The next afternoon we were joined by Donna’s siblings, Barb and Rich. We would meet in the morning and walk to Stearn’s Wharf, a little less than a mile away, grab a cup of coffee, and walk on. One morning as we were leaving the far end of the wharf, a woman who had been doing yoga, called to us, saying she and a fisherman had just seen the tail fins of a whale. We scanned the water for several minutes but never saw anything. We did spot a seal a hundred yards away from us, then disappear; our story is he was dragged under by a Great White shark, which bit into the whiskery fellow like a Juicy Fruit.

Our daughter Eileen and her husband Andrew caught up with us on Thursday and joined us as they were able. We always have fun with them, and this trip was no different.

One morning we visited State Street, the town’s main commercial throughway, with boutique hotels, attractions, shops, restaurants and bars. “Funk Town” is an area with boutique tasting rooms, cafes, galleries, and shops. There’s even an Urban Wine Trail — a self-guided trail of 20+ tasting rooms representing Santa Barbara County wines.

Another day we rented a car and drove to Solvang, a village in Santa Barbara’s wine country. At the concierge’s recommendation, we took Rte. 154, a winding two-lane road through beautiful scenery – wineries and ranches interspersed among the hills and valleys of Los Padres National Forest and Cachuma Lake. While much of the scenery was spectacular, we also saw the ravages of the recent wildfires – acres of the charred remains of trees and vegetation on both sides of the road in some parts.

We also visited the Santa Barbara Mission, established in 1786 by the Spanish Franciscans, with the first buildings, some of which still stand, being built in the 1790s. The purpose of the mission was to convert the Chumash Indians, who dominated the area. The Mexican government secularized the Mission in 1834, and during the 1830s Mexico and the Catholic Church played tug-of-war over control.
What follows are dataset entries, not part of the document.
-- ==== Sys2Proof/Machine/Tables.lean ====
section
/-! DEFINITION. The two read-only tables, literally as 20_memory.md R53 and R55 print them. They are constants of
the block: valid from reset, changed by nothing (R51). -/

namespace Sys2Proof.Machine

/-- Rows of R53, from entry 0 on. -/
def sinRows0 : List Int :=
  [0, 50, 101, 151, 201, 251, 301, 351, 401, 451, 501, 551, 601, 651, 700, 750,
   799, 848, 897, 946, 995, 1044, 1092, 1141, 1189, 1237, 1285, 1332, 1380, 1427, 1474, 1521,
   1567, 1614, 1660, 1706, 1751, 1797, 1842, 1886, 1931, 1975, 2019, 2062, 2106, 2149, 2191, 2234,
   2276, 2317, 2359, 2399, 2440, 2480, 2520, 2559, 2598, 2637, 2675, 2713, 2751, 2788, 2824, 2861,
   2896, 2932, 2967, 3001, 3035, 3068, 3102, 3134, 3166, 3198, 3229, 3260, 3290, 3320, 3349, 3378,
   3406, 3433, 3461, 3487, 3513, 3539, 3564, 3588, 3612, 3636, 3659, 3681, 3703, 3724, 3745, 3765]

/-- Rows of R53, from entry 96 on. -/
def sinRows1 : List Int :=
  [3784, 3803, 3822, 3839, 3857, 3873, 3889, 3905, 3920, 3934, 3948, 3961, 3973, 3985, 3996, 4007,
   4017, 4027, 4036, 4044, 4052, 4059, 4065, 4071, 4076, 4081, 4085, 4088, 4091, 4093, 4095, 4096,
   4096, 4096, 4095, 4093, 4091, 4088, 4085, 4081, 4076, 4071, 4065, 4059, 4052, 4044, 4036, 4027,
   4017, 4007, 3996, 3985, 3973, 3961, 3948, 3934, 3920, 3905, 3889, 3873, 3857, 3839, 3822, 3803,
   3784, 3765, 3745, 3724, 3703, 3681, 3659, 3636, 3612, 3588, 3564, 3539, 3513, 3487, 3461, 3433,
   3406, 3378, 3349, 3320, 3290, 3260, 3229, 3198, 3166, 3134, 3102, 3068, 3035, 3001, 2967, 2932]

/-- Rows of R53, from entry 192 on. -/
def sinRows2 : List Int :=
  [2896, 2861, 2824, 2788, 2751, 2713, 2675, 2637, 2598, 2559, 2520, 2480, 2440, 2399, 2359, 2317,
   2276, 2234, 2191, 2149, 2106, 2062, 2019, 1975, 1931, 1886, 1842, 1797, 1751, 1706, 1660, 1614,
   1567, 1521, 1474, 1427, 1380, 1332, 1285, 1237, 1189, 1141, 1092, 1044, 995, 946, 897, 848,
   799, 750, 700, 651, 601, 551, 501, 451, 401, 351, 301, 251, 201, 151, 101, 50,
   0, -50, -101, -151, -201, -251, -301, -351, -401, -451, -501, -551, -601, -651, -700, -750,
   -799, -848, -897, -946, -995, -1044, -1092, -1141, -1189, -1237, -1285, -1332, -1380, -1427, -1474, -1521]

/-- Rows of R53, from entry 288 on. -/
def sinRows3 : List Int :=
  [-1567, -1614, -1660, -1706, -1751, -1797, -1842, -1886, -1931, -1975, -2019, -2062, -2106, -2149, -2191, -2234,
   -2276, -2317, -2359, -2399, -2440, -2480, -2520, -2559, -2598, -2637, -2675, -2713, -2751, -2788, -2824, -2861,
   -2896, -2932, -2967, -3001, -3035, -3068, -3102, -3134, -3166, -3198, -3229, -3260, -3290, -3320, -3349, -3378,
   -3406, -3433, -3461, -3487, -3513, -3539, -3564, -3588, -3612, -3636, -3659, -3681, -3703, -3724, -3745, -3765,
   -3784, -3803, -3822, -3839, -3857, -3873, -3889, -3905, -3920, -3934, -3948, -3961, -3973, -3985, -3996, -4007,
   -4017, -4027, -4036, -4044, -4052, -4059, -4065, -4071, -4076, -4081, -4085, -4088, -4091, -4093, -4095, -4096]

/-- Rows of R53, from entry 384 on. -/
def sinRows4 : List Int :=
  [-4096, -4096, -4095, -4093, -4091, -4088, -4085, -4081, -4076, -4071, -4065, -4059, -4052, -4044, -4036, -4027,
   -4017, -4007, -3996, -3985, -3973, -3961, -3948, -3934, -3920, -3905, -3889, -3873, -3857, -3839, -3822, -3803,
   -3784, -3765, -3745, -3724, -3703, -3681, -3659, -3636, -3612, -3588, -3564, -3539, -3513, -3487, -3461, -3433,
   -3406, -3378, -3349, -3320, -3290, -3260, -3229, -3198, -3166, -3134, -3102, -3068, -3035, -3001, -2967, -2932,
   -2896, -2861, -2824, -2788, -2751, -2713, -2675, -2637, -2598, -2559, -2520, -2480, -2440, -2399, -2359, -2317,
   -2276, -2234, -2191, -2149, -2106, -2062, -2019, -1975, -1931, -1886, -1842, -1797, -1751, -1706, -1660, -1614]

/-- Rows of R53, from entry 480 on. -/
def sinRows5 : List Int :=
  [-1567, -1521, -1474, -1427, -1380, -1332, -1285, -1237, -1189, -1141, -1092, -1044, -995, -946, -897, -848,
   -799, -750, -700, -651, -601, -551, -501, -451, -401, -351, -301, -251, -201, -151, -101, -50,
   0, 50]

/-- The entries of `SINLUT` as the decimal numbers of R53. -/
def sinEntries : List Int := sinRows0 ++ sinRows1 ++ sinRows2 ++ sinRows3 ++ sinRows4 ++ sinRows5

/-- Rows of R55, from entry 1 on. -/
def divRows0 : List Nat :=
  [65536, 32768, 21845, 16384, 13107, 10923, 9362, 8192, 7282, 6554, 5958, 5461, 5041, 4681, 4369, 4096,
   3855, 3641, 3449, 3277, 3121, 2979, 2849, 2731, 2621, 2521, 2427, 2341, 2260, 2185, 2114, 2048,
   1986, 1928, 1872, 1820, 1771, 1725, 1680, 1638, 1598, 1560, 1524, 1489, 1456, 1425, 1394, 1365,
   1337, 1311, 1285, 1260, 1237, 1214, 1192, 1170, 1150, 1130, 1111, 1092, 1074, 1057, 1040, 1024,
   1008, 993, 978, 964, 950, 936, 923, 910, 898, 886, 874, 862, 851, 840, 830, 819,
   809, 799, 790, 780, 771, 762, 753, 745, 736, 728, 720, 712, 705, 697, 690, 683]

/-- Rows of R55, from entry 97 on. -/
def divRows1 : List Nat :=
  [676, 669, 662, 655, 649, 643, 636, 630, 624, 618, 612, 607, 601, 596, 590, 585,
   580, 575, 570, 565, 560, 555, 551, 546, 542, 537, 533, 529, 524, 520, 516, 512,
   508, 504, 500, 496, 493, 489, 485, 482, 478, 475, 471, 468, 465, 462, 458, 455,
   452, 449, 446, 443, 440, 437, 434, 431, 428, 426, 423, 420, 417, 415, 412, 410,
   407, 405, 402, 400, 397, 395, 392, 390, 388, 386, 383, 381, 379, 377, 374, 372,
   370, 368, 366, 364, 362, 360, 358, 356, 354, 352, 350, 349, 347, 345, 343, 341]

/-- Rows of R55, from entry 193 on. -/
def divRows2 : List Nat :=
  [340, 338, 336, 334, 333, 331, 329, 328, 326, 324, 323, 321, 320, 318, 317, 315,
   314, 312, 311, 309, 308, 306, 305, 303, 302, 301, 299, 298, 297, 295, 294, 293,
   291, 290, 289, 287, 286, 285, 284, 282, 281, 280, 279, 278, 277, 275, 274, 273,
   272, 271, 270, 269, 267, 266, 265, 264, 263, 262, 261, 260, 259, 258, 257, 256]

/-- The entries 1 to 256 of `DIVLUT` as the decimal numbers of R55. -/
def divEntries : List Nat := divRows0 ++ divRows1 ++ divRows2

/-- `SINLUT`: 514 signed 16-bit entries (10_state.md R38). -/
def sinRom : List Half := sinEntries.map (BitVec.ofInt 16)

/-- `DIVLUT`: 257 unsigned 32-bit entries, entry 0 the open sentinel (10_state.md R39, 20_memory.md R56). -/
def divRom : List Word := Config.divLut0 :: divEntries.map (BitVec.ofNat 32)

/-- `SINLUT[i]`, the signed value (00_scope.md R10, 20_memory.md R58). Every use is at an index below 514; the
value 0 beyond the table is reached by no command (assumption log 8). -/
def sinLut (i : Nat) : Int := s16 (sinRom.getD i 0)

/-- The 32-bit entry `i` of `DIVLUT`. Every use is at an index from 1 to 256; the value 0 beyond the table is
reached by no command (assumption log 8). -/
def divLutWord (i : Nat) : Word := divRom.getD i 0

/-- `DIVLUT[i]` read as a signed integer, as the Interpolator reads it (20_memory.md R58, 41_interpolator.md R142). -/
def divLutSigned (i : Nat) : Int := s32 (divLutWord i)

end Sys2Proof.Machine
end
After California became part of the United States, President Abraham Lincoln returned the Mission to the Church in 1865.

The Mission tour is powerful, taking you through the ancient buildings; displays of old tools and implements, memorabilia such as a photo of Babe Ruth with the friars, old chapel ornaments, and other historic artifacts; the interior grounds that feature a garden and cemetery; and the chapel, with a magnificent altar and brightly colored side walls. The buildings sit on a hill that overlooks the ocean, and at the foot of the property is a massive rose garden.

The Mission was especially poignant for me. My maternal grandfather, Grandpa Earl, had written in his autobiography about visiting the site in the 1930s. It was cool to think of him walking on the same path as me.

Donna and I had a great time with Barb and Rich. We all get along very well and really enjoyed spending time together and sharing some wonderful experiences together. We’re already planning our next vacation together.